左はピアノの蓋をあけて上から見た多層合板。木目がタテ・ヨコ交差するように貼った合板でピンをがっちり固定する。それでも日本に来てほぼ1年、湿気を吸って板が膨張し、ピンを回すことがきわめて困難になっている。逆に日本のピアノが欧米にゆくと、湿気がなくなって乾き、ピンがゆるゆるになるという。やはり日本で弾くピアノは日本で作るのが最善であるらしい。とはいえメーカーはふつう、弦が「落ち着く」までしばらく自社工場に置いて、新品のピアノは何度も調律してから出荷するはずだ。今回は特注によりあわてて作成し、あわてて出荷したのではないかと想像する。ピアノ線は強烈な力で戻ろうとする。昨日調律されたのに、今日はすでにいくつかの音が下がってきている。

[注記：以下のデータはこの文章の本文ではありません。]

end Sys2Proof.Machine
end

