-- ==== Sys2Proof/Laws/ChgExec3.lean ====
section
/-! SUPPORT. What each meaning may change, part 3. -/

namespace Sys2Proof.Machine

theorem chg_execCommitContextTake {s t : State} {a} (h : execCommitContextTake a s = .next t) : Chg [.regs, .launches, .dies, .dbg] s t := by
  unfold execCommitContextTake at h
  obtain rfl := withUnit_next h
  clear h
  repeat' first
    | ((with_reducible apply subF_of); rfl)
    | (with_reducible apply subF.refl)
    | (with_reducible apply Chg.refl)
    | (with_reducible assumption)
    | (with_reducible apply Chg.step (chg_takeContext _ _))

theorem chg_execCommitSettleEnd {s t : State} {a} (h : execCommitSettleEnd a s = .next t) : Chg [.regs, .launches, .log] s t := by
  unfold execCommitSettleEnd at h
  obtain rfl := next_inj h
  clear h
  repeat' first
    | ((with_reducible apply subF_of); rfl)
    | (with_reducible apply subF.refl)
    | (with_reducible apply Chg.refl)
    | (with_reducible assumption)
    | (with_reducible apply Chg.step (chg_endSettle _ _))

theorem chg_execSettleLimitExpiry {s t : State} {a} (h : execSettleLimitExpiry a s = .next t) : Chg [.regs, .launches, .log] s t := by
  unfold execSettleLimitExpiry at h
  obtain rfl := next_inj h
  clear h
  repeat' first
    | ((with_reducible apply subF_of); rfl)
    | (with_reducible apply subF.refl)
    | (with_reducible apply Chg.refl)
    | (with_reducible assumption)
    | (with_reducible apply Chg.step (chg_limitSettle _ _))
    | (with_reducible apply Chg.foldl)
    | (with_reducible apply Chg.orElse_getD)
    | (with_reducible apply Chg.getD)
    | (with_reducible apply Chg.foldl_snd)
    | intro _
    | split
    | dsimp only
    | ((with_reducible refine Chg.mk rfl ?_ rfl rfl rfl rfl ?_); · (intro x hx; cases x <;> first | rfl | exact ⟨rfl, rfl⟩ | exact absurd (by decide) hx))

theorem chg_execCommitEntrySend {s t : State} {a} (h : execCommitEntrySend a s = .next t) : Chg [.free, .out, .regs, .mem, .poison, .cores, .launches, .parts, .dies, .chans, .links, .log] s t := by
  unfold execCommitEntrySend at h
  obtain rfl := withUnit_next h
  clear h
  repeat' first
    | ((with_reducible apply subF_of); rfl)
    | (with_reducible apply subF.refl)
    | (with_reducible apply Chg.refl)
    | (with_reducible assumption)
    | (with_reducible apply Chg.step (chg_sendEntry _ _))

theorem chg_execCommitEntryAck {s t : State} {a b c} (h : execCommitEntryAck a b c s = .next t) : Chg [.regs, .launches, .log] s t := by
  unfold execCommitEntryAck at h
  obtain rfl := next_inj h
  clear h
  repeat' first
    | ((with_reducible apply subF_of); rfl)
    | (with_reducible apply subF.refl)
    | (with_reducible apply Chg.refl)
    | (with_reducible assumption)
    | (with_reducible apply Chg.step (chg_ackEntry _ _ _ _))
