theorem link_setLink (s : State) (k : Nat) (x : Link) (i : Nat) : (s.setLink k x).link i = if i = k then x else s.link i := by
  unfold State.link State.setLink
  split
  · next h => subst h; exact tget_tput_self _ _ _ _
  · next h => exact tget_tput_ne _ _ _ h _
@[simp] theorem link_setLink_self (s : State) (k : Nat) (x : Link) : (s.setLink k x).link k = x := by rw [link_setLink, if_pos rfl]
@[simp] theorem link_setLink_ne (s : State) {k i : Nat} (x : Link) (h : i ≠ k) : (s.setLink k x).link i = s.link i := by rw [link_setLink, if_neg h]
@[simp] theorem link_modLink_self (s : State) (k : Nat) (f : Link → Link) : (s.modLink k f).link k = f (s.link k) := link_setLink_self s k _
@[simp] theorem link_modLink_ne (s : State) {k i : Nat} (f : Link → Link) (h : i ≠ k) : (s.modLink k f).link i = s.link i := link_setLink_ne s _ h

theorem queue_setQueue (s : State) (k : Nat) (x : Queue) (i : Nat) : (s.setQueue k x).queue i = if i = k then x else s.queue i := by
  unfold State.queue State.setQueue
  split
  · next h => subst h; exact tget_tput_self _ _ _ _
  · next h => exact tget_tput_ne _ _ _ h _
@[simp] theorem queue_setQueue_self (s : State) (k : Nat) (x : Queue) : (s.setQueue k x).queue k = x := by rw [queue_setQueue, if_pos rfl]
@[simp] theorem queue_setQueue_ne (s : State) {k i : Nat} (x : Queue) (h : i ≠ k) : (s.setQueue k x).queue i = s.queue i := by rw [queue_setQueue, if_neg h]
@[simp] theorem queue_modQueue_self (s : State) (k : Nat) (f : Queue → Queue) : (s.modQueue k f).queue k = f (s.queue k) := queue_setQueue_self s k _
@[simp] theorem queue_modQueue_ne (s : State) {k i : Nat} (f : Queue → Queue) (h : i ≠ k) : (s.modQueue k f).queue i = s.queue i := queue_setQueue_ne s _ h

@[simp] theorem launch_setLaunch_self (s : State) (l : Nat) (x : Launch) : (s.setLaunch l x).launch? l = some x := tfind_tset_self _ _ _
@[simp] theorem launch_setLaunch_ne (s : State) {l i : Nat} (x : Launch) (h : i ≠ l) : (s.setLaunch l x).launch? i = s.launch? i := tfind_tset_ne _ _ h
@[simp] theorem launch_delLaunch_self (s : State) (l : Nat) : (s.delLaunch l).launch? l = none := tfind_tdel_self _ _
@[simp] theorem launch_delLaunch_ne (s : State) {l i : Nat} (h : i ≠ l) : (s.delLaunch l).launch? i = s.launch? i := tfind_tdel_ne _ h

@[simp] theorem group_setGroup_self (s : State) (g : GRef) (x : Group) : (s.setGroup g x).group? g = some x := by
  unfold State.group? State.setGroup
  rw [core_modCore_self]
  exact tfind_tset_self _ _ _

/-- Two groups that exist have different keys on one core. -/
theorem gkey_inj {g h : GRef} (hg : okGroup g = true) (hh : okGroup h = true) (k : gkey h.sched h.slot = gkey g.sched g.slot) (c : h.core = g.core) : h = g := by
  unfold okGroup at hg hh
  simp only [Bool.and_eq_true, decide_eq_true_eq] at hg hh
  unfold gkey at k
  obtain ⟨a, b, d⟩ := g
  obtain ⟨a', b', d'⟩ := h
  simp only at *
  congr 1 <;> omega

theorem group_setGroup_ne (s : State) {g h : GRef} (x : Group) (hg : okGroup g = true) (hh : okGroup h = true) (k : h ≠ g) :
    (s.setGroup g x).group? h = s.group? h := by
  unfold State.group? State.setGroup
  by_cases c : h.core = g.core
  · rw [c, core_modCore_self]
    exact tfind_tset_ne _ _ fun e => k (gkey_inj hg hh e c)
  · rw [core_modCore_ne _ _ c]

end Sys2Proof.Machine.State
end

5.これはコンソールであって、アップライト・ピアノではない。
シュタインビューラー氏のカタログにも、注文請書にもアップライト・ピアノと書いてあるけれども、これはコンソールである。大きな違いは、鍵盤にアクションがじかに載っていること。つまり上記1の図にある、キャプスタン・ボタンとキャプスタン・ワイヤーがないのである。この両者があるものをアップライト・ピアノという。ブラザーピアノには、この両者がある。どうでもよくはない。調律にあたって、ワイヤーの角度を調整する
ことができるし、キャプスタン・ボタンは回して上下に動かすことによってアクションにかかる力の増減を調整できる。左の黄緑色で囲んだ部分がそれである。その分アップライト・ピアノは背が高いし、響板がより大きく、低音部の弦は細く長く張れる。(コンソールの低音部の弦は、針金を巻き付けて低音にしている。)

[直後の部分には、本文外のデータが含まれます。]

-- ==== Sys2Proof/Tests/Slice0.lean ====
section
/-! SUPPORT. Tests. -/

namespace Sys2Proof.Tests
open Sys2Proof Sys2Proof.Machine

set_option Elab.async false

/-! Small states. -/

/-- A block of launch 9 in slot 2, with bytes in its local store. -/
def blk0 : Block :=
  { uid := 5, launch := 9, run := 0, num := 0, ngroups := 1, threads := 32, lsBytes := 1024, csize := 1, tail := 8, head := 3,
    ls := (upTo 64).map fun i => (i, BitVec.ofNat 8 (i + 1)) }

/-- A value for each lane of a vector register. -/
def lanes (r : Nat) (f : Nat → Nat) : Tbl Word := (upTo 32).map fun l => (32 * r + l, BitVec.ofNat 32 (f l))

/-- A group of that block, all lanes active, at address 256. Predicate 2 is true in lane 3 alone. -/
def grp0 : Group :=
  { uid := 7, launch := 9, run := 0, block := 2, gnum := 0, nregs := 64, pc := 256, active := BitVec.allOnes 32, exited := 0,
    vregs := [(64, 2), (65, 70000), (96, 3), (97, 3000000000)] ++ lanes 5 (4 * ·) ++ lanes 6 (1000 + ·) ++ lanes 10 (0x10000 + 4 * ·) ++
      lanes 12 (0x1000 + 4 * ·) ++ lanes 13 (fun _ => 197632) ++ lanes 14 (0x10000 + 128 * ·),
    uregs := [(4, 64), (6, 16), (8, 4096), (10, 0x10000), (12, 77)], preds := [(1, 5), (2, 8)] }

/-- Launch 9, of partition 5. -/
def la0 : Launch :=
  { part := 5, queue := 1, seq := 2, rt := false, entry := List.replicate 64 0, phase := .running, bound := true,
    wins := [{ base := 0, len := 2 ^ 20, remote := false }, { base := 3 * 2 ^ 48 + 2 ^ 42, len := 2 ^ 20, remote := true }] }

/-- The same without pre-emption. -/
def laN : Launch := { la0 with entry := [0, 8] ++ List.replicate 62 0 }

/-- The place of that group. -/
def g0 : GRef := ⟨2, 1, 3⟩

/-- Core 2 with the group in the active set of scheduler 1, and a word before it. -/
def core0 (w : Word64) (gr : Group) (b : Block) : Core :=
  { blocks := [(2, b)], groups := [(19, gr)], scheds := [(1, { active := [3] })], icache := [(2, leBytes 8 w.toNat)] }

/-- The state in which a group may issue a word. -/
def thr (w : Word64) (gr : Group) (b : Block) (la : Launch) : State :=
  { cores := [(2, core0 w gr b)], launches := [(9, la)], gt := 5000 }

/-- Another group. -/
def oth : Group := { grp0 with uid := 8, gnum := 1, vregs := [(1, 1)] }

/-- Other work beside a state's: groups, blocks, launches, cached lines, counters that count, queues and memory. -/
def clut (s : State) : State :=
  { s with
    cores := s.cores.map (fun e => (e.1, { e.2 with
      groups := (3, oth) :: e.2.groups ++ [(40, { oth with uid := 11, block := 7 })], blocks := e.2.blocks ++ [(7, { blk0 with uid := 6, launch := 12, num := 3 })],
      l1 := [(5, [1]), (6, [2])], scheds := e.2.scheds ++ [(2, { active := [8], ready := [1] })] })) ++ [(5, { groups := [(0, oth)], blocks := [(2, blk0)], l1 := [(9, [1])] })]
    launches := s.launches ++ [(12, { la0 with seq := 3 }), (13, { la0 with part := 2 })]
    regs := [(pwrLimit, 5), (pmSel 2 0, 2), (pmSel 2 1, 6), (pmSel 5 1, 2)]
    queues := [(qkey 2 1, {}), (qkey 5 1, { head := 3 })]
    mem := [(0, 1), (128, 2)] }

/-- Partition 5: queues, core set 0, channel 0. -/
def ent5 : PartEnt :=
  { valid := true, keyslot := 3, vf := 4, nqueue := 4, coresets := 1, ways := 3, hbmch := 1, stages := [(1, false)], chans := [(0, 0, 2)] }

/-- The same with every lamp lit. -/
def lit (s : State) : State := (s.setReg rimLamps 0xFFFFFFFF).setReg (rimLamps + 4) 0xFFFFFFFF

/-- Partition 5 is valid and lit, in domain 7, and its first GiB is channel 0's. -/
def vm (s : State) : State :=
  ((({ s with chart := { s.chart with active := true, parts := [(5, ent5)] }, mem := msetBytes s.mem 0x5F000000 (leBytes 8 0x2F) }).setReg
    (partPtroot 5) 0x5F000001).setReg (partFdom 5) 7).setReg (partStat 5) 1

/-- What a group that issues belongs to. -/
def cx (s : State) (g : GRef) : Ctx :=
  match s.issueCtx g with
  | some c => c
  | none => ⟨9, la0, grp0, blk0⟩

/-- The state after its fetch. -/
def fu (s : State) (g : GRef) : State := (s.fetch g (cx s g)).2

/-- A word before the group, in a full state. -/
def th (w : Word64) : State := vm (clut (thr w grp0 blk0 la0))
/-- The same without pre-emption. -/
def thN (w : Word64) : State := vm (clut (thr w grp0 blk0 laN))
/-- The lanes of a word as translated, and the state after. -/
def tl (s : State) (w : Word64) (n : Nat) (acc : TAcc) : List LaneAt := ((fu s g0).translLanes 2 5 n acc (grp0.eas w)).1.1
def tv (s : State) (w : Word64) (n : Nat) (acc : TAcc) : State := ((fu s g0).translLanes 2 5 n acc (grp0.eas w)).2


/-! Witnesses: for each statement with premises, states and operands that meet them together. The theorem's name gives the statement's first words. -/

/-- An unguarded word. -/
def wd (maj sub md d a b c k : Nat) : Word64 := wordOf maj 0 0 0 sub md d a b c k
/-- A word under predicate `p`. -/
def wg (p maj sub md d a b c k : Nat) : Word64 := wordOf maj 1 0 p sub md d a b c k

Steinbuhler-Walter社の「アップライト・ピアノ」。アクションが鍵盤にじかに載っている。キャプスタン・ボタンもキャプスタン・ワイヤーもない。
6.西部劇の酒場のピアノ。
調律師ISAMU. H氏の膨大な作業の一部をお伝えした。とにかく、おかげで指を痛めずに、スムースに音階を弾けるピアノにはなったらしい。ISAMU. H氏はニコニコしながら、「ま、西部劇の酒場のピアノでしょう」と言った。たしかに、スコット・ジョプリンとかラグタイムなどは合うかもしれない。スピッツ犬のように、ワンワン、キャンキャンいう音である。さて、みなさまに試弾の機会を提供すべきかどうか、悩みます。たしかに7/8サイズのキーボードではあるけれども。弾いてみて7/8サイズ鍵盤のピアノまで厭になるひとが少なくない予感がする。
――とにかく疲れた。ボク、 Kurze Finger が実験動物となって、退職金の一部を喪失して、このレポートを書いたことになります。ぜひ参考にしてください。